• _EXERCISE INSTRUCTIONS_
From the listing below, copy each line where "Machine" occurs.

• _SUPPLIED INFORMATION_
-- ==== Sys2Proof/Machine/Role.lean ====
section
/-! DEFINITION. Requests of the manager role (section 9.3) and the answer to a bad request (R198). -/

namespace Sys2Proof.Machine

/-- The HELD answer, naming the holder. -/
def State.heldReply (s : State) : State × Reply := (s, .now .held [s.holder.code])

/-- A CLAIM that its path may make (R178): a free role is granted, the holder's own is confirmed, another's is HELD. -/
def State.claimFor (s : State) (path : MgmtPath) : State × Reply :=
  if s.holder = .none then ({ s with holder := pathHolder path }, .status .ok)
  else if s.isHolder path then (s, .status .ok)
  else s.heldReply

/-- CLAIM (R178). -/
def execClaim (path : MgmtPath) (s : State) : Host.Outcome State Fault Refusal :=
  .next (s.request path Req.claim fun s =>
    match path with
    | .i2c => s.claimFor path
    | .inBand p =>
      if (s.port p).state ≠ .opened then (s, .status .wrongState)
      else if s.eligible.getLsbD p.val = false then (s, .status .notEligible)
      else s.claimFor path)

/-- RELEASE (R179). -/
def execRelease (path : MgmtPath) (s : State) : Host.Outcome State Fault Refusal :=
  .next (s.request path Req.release fun s => s.holderOnly path fun s => ({ s with holder := .none }, .status .ok))

/-- BREAK (R180): accepted on the I2C path alone; the answer names the port displaced,
and where none is its byte is a free value (log 23). -/
def execBreakRole (path : MgmtPath) (s : State) : Host.Outcome State Fault Refusal :=
  .next (s.request path Req.breakRole fun s =>
    match path with
    | .inBand _ => s.badRequest
    | .i2c =>
      match s.holder with
      | .port p => (({ s with holder := .i2c }).offerNotice p .roleLost, .now .ok [(Holder.port p).code])
      | .i2c => ({ s with fresh := s.fresh + 1 }, .now .ok [Config.nobodyDisplaced s.fresh])
      | .none => ({ s with holder := .i2c, fresh := s.fresh + 1 }, .now .ok [Config.nobodyDisplaced s.fresh]))

/-- The role after the eligibility set was written: freed when its port is no longer in the set (R181). -/
def Holder.withSet (h : Holder) (set : BitVec 4) : Holder :=
  match h with
  | .port p => if set.getLsbD p.val then .port p else .none
  | _ => h

/-- SET_ELIGIBLE (R181): on the I2C path alone, and only while the role is held. -/
def execSetEligible (path : MgmtPath) (value : Byte) (s : State) : Host.Outcome State Fault Refusal :=
  .next (s.request path Req.setEligible fun s =>
    if 15 < value.toNat then s.badRequest
    else match path with
      | .inBand _ => s.badRequest
      | .i2c =>
        if s.holder = .none then (s, .status .notHolder)
        else
          let set := value.truncate 4
          ({ s with eligible := set, holder := s.holder.withSet set }, .status .ok))

/-- MGMT_BAD_REQUEST (R198): a request that fails check 1 of R177 is answered BAD_REQUEST. -/
def execMgmtBadRequest (frame : MgmtFrame) (s : State) : Host.Outcome State Fault Refusal :=
  .next (if frameFieldsOk frame then s else s.request (framePath frame) (frameKind frame) fun s => s.badRequest)

end Sys2Proof.Machine
end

• _ANSWER AREA_
-- ==== Sys2Proof/Machine/Role.lean ====
namespace Sys2Proof.Machine
end Sys2Proof.Machine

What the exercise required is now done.